Although Ni/MH batteries have an excellent track record for high abuse-tolerance and endurable service life, these batteries suffer from a relatively low gravitational energy density when comparing to rival Li-ion batteries [11]. The demand for higher mileage between charges limits the future perspectives of Ni/MH batteries in pure battery-powered electrical vehicles. In order to preempt the gap in energy density, ongoing research activities in Ni/MH are currently being conducted in the US, China, Japan, and Europe [12]. In this Special Issue of the journal Batteries, nineteen papers from research within the USA have been collected to reflect the current status of research and development in the area of Ni/MH batteries.

2. Contributions

The selected papers presented in this Special Issue are highlighted in this section.
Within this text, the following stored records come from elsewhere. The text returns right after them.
/-! ### setSince -/

@[simp] theorem setSince_pending (e n : Nat) : (s.setSince e n).pending = s.pending := rfl
@[simp] theorem setSince_regs (e n : Nat) : (s.setSince e n).regs = s.regs := rfl
@[simp] theorem setSince_mem (e n : Nat) : (s.setSince e n).mem = s.mem := rfl
@[simp] theorem setSince_tone (e n : Nat) : (s.setSince e n).tone = s.tone := rfl
@[simp] theorem setSince_clock (e n : Nat) : (s.setSince e n).clock = s.clock := rfl
@[simp] theorem setSince_power (e n : Nat) : (s.setSince e n).power = s.power := rfl
@[simp] theorem setSince_otp (e n : Nat) : (s.setSince e n).otp = s.otp := rfl
@[simp] theorem setSince_hst (e n : Nat) : (s.setSince e n).hst = s.hst := rfl
@[simp] theorem setSince_hif (e n : Nat) : (s.setSince e n).hif = s.hif := rfl
@[simp] theorem setSince_io (e n : Nat) : (s.setSince e n).io = s.io := rfl
@[simp] theorem setSince_flip (e n : Nat) : (s.setSince e n).flip = s.flip := rfl
@[simp] theorem setSince_mate (e n : Nat) : (s.setSince e n).mate = s.mate := rfl
@[simp] theorem setSince_tmg (e n : Nat) : (s.setSince e n).tmg = s.tmg := rfl
@[simp] theorem setSince_fab (e n : Nat) : (s.setSince e n).fab = s.fab := rfl
@[simp] theorem setSince_sram (e n : Nat) : (s.setSince e n).sram = s.sram := rfl
@[simp] theorem setSince_pm (e n : Nat) : (s.setSince e n).pm = s.pm := rfl
@[simp] theorem setSince_drawn (e n : Nat) : (s.setSince e n).drawn = s.drawn := rfl

/-! ### setPrbs -/

@[simp] theorem setPrbs_pending (ch : Nat) (x : PrbsSt) : (s.setPrbs ch x).pending = s.pending := rfl
@[simp] theorem setPrbs_regs (ch : Nat) (x : PrbsSt) : (s.setPrbs ch x).regs = s.regs := rfl
@[simp] theorem setPrbs_mem (ch : Nat) (x : PrbsSt) : (s.setPrbs ch x).mem = s.mem := rfl
@[simp] theorem setPrbs_tone (ch : Nat) (x : PrbsSt) : (s.setPrbs ch x).tone = s.tone := rfl
@[simp] theorem setPrbs_clock (ch : Nat) (x : PrbsSt) : (s.setPrbs ch x).clock = s.clock := rfl
@[simp] theorem setPrbs_power (ch : Nat) (x : PrbsSt) : (s.setPrbs ch x).power = s.power := rfl
@[simp] theorem setPrbs_otp (ch : Nat) (x : PrbsSt) : (s.setPrbs ch x).otp = s.otp := rfl
@[simp] theorem setPrbs_evt (ch : Nat) (x : PrbsSt) : (s.setPrbs ch x).evt = s.evt := rfl
@[simp] theorem setPrbs_hst (ch : Nat) (x : PrbsSt) : (s.setPrbs ch x).hst = s.hst := rfl
@[simp] theorem setPrbs_hif (ch : Nat) (x : PrbsSt) : (s.setPrbs ch x).hif = s.hif := rfl
@[simp] theorem setPrbs_io (ch : Nat) (x : PrbsSt) : (s.setPrbs ch x).io = s.io := rfl
@[simp] theorem setPrbs_flip (ch : Nat) (x : PrbsSt) : (s.setPrbs ch x).flip = s.flip := rfl
@[simp] theorem setPrbs_mate (ch : Nat) (x : PrbsSt) : (s.setPrbs ch x).mate = s.mate := rfl
@[simp] theorem setPrbs_tmg (ch : Nat) (x : PrbsSt) : (s.setPrbs ch x).tmg = s.tmg := rfl
@[simp] theorem setPrbs_fab (ch : Nat) (x : PrbsSt) : (s.setPrbs ch x).fab = s.fab := rfl
@[simp] theorem setPrbs_sram (ch : Nat) (x : PrbsSt) : (s.setPrbs ch x).sram = s.sram := rfl
@[simp] theorem setPrbs_pm (ch : Nat) (x : PrbsSt) : (s.setPrbs ch x).pm = s.pm := rfl
@[simp] theorem setPrbs_drawn (ch : Nat) (x : PrbsSt) : (s.setPrbs ch x).drawn = s.drawn := rfl

/-! ### holdRow -/

@[simp] theorem holdRow_pending (src period : Nat) (r : Row) : (s.holdRow src period r).pending = s.pending := rfl
@[simp] theorem holdRow_regs (src period : Nat) (r : Row) : (s.holdRow src period r).regs = s.regs := rfl
@[simp] theorem holdRow_mem (src period : Nat) (r : Row) : (s.holdRow src period r).mem = s.mem := rfl
@[simp] theorem holdRow_tone (src period : Nat) (r : Row) : (s.holdRow src period r).tone = s.tone := rfl
@[simp] theorem holdRow_clock (src period : Nat) (r : Row) : (s.holdRow src period r).clock = s.clock := rfl
@[simp] theorem holdRow_power (src period : Nat) (r : Row) : (s.holdRow src period r).power = s.power := rfl
@[simp] theorem holdRow_otp (src period : Nat) (r : Row) : (s.holdRow src period r).otp = s.otp := rfl
@[simp] theorem holdRow_evt (src period : Nat) (r : Row) : (s.holdRow src period r).evt = s.evt := rfl
@[simp] theorem holdRow_hst (src period : Nat) (r : Row) : (s.holdRow src period r).hst = s.hst := rfl
@[simp] theorem holdRow_hif (src period : Nat) (r : Row) : (s.holdRow src period r).hif = s.hif := rfl
@[simp] theorem holdRow_io (src period : Nat) (r : Row) : (s.holdRow src period r).io = s.io := rfl
@[simp] theorem holdRow_flip (src period : Nat) (r : Row) : (s.holdRow src period r).flip = s.flip := rfl
@[simp] theorem holdRow_mate (src period : Nat) (r : Row) : (s.holdRow src period r).mate = s.mate := rfl
@[simp] theorem holdRow_tmg (src period : Nat) (r : Row) : (s.holdRow src period r).tmg = s.tmg := rfl
@[simp] theorem holdRow_fab (src period : Nat) (r : Row) : (s.holdRow src period r).fab = s.fab := rfl
@[simp] theorem holdRow_pm (src period : Nat) (r : Row) : (s.holdRow src period r).pm = s.pm := rfl
@[simp] theorem holdRow_drawn (src period : Nat) (r : Row) : (s.holdRow src period r).drawn = s.drawn := rfl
They are mainly from the research work conducted under a United States Department of Energy (DOE)–Advanced Research Projects Agency–Energy granted program (DE-AR0000386) and can be divided into four general categories: reviews on overall programs and Patents in the area (four papers); metal hydride (MH) alloys used as negative electrode active materials in Ni/MH batteries (eight papers); electrolyte composition and additives (two papers); and uses of analytic tools to investigate the nature and failure modes of components in Ni/MH batteries (five papers).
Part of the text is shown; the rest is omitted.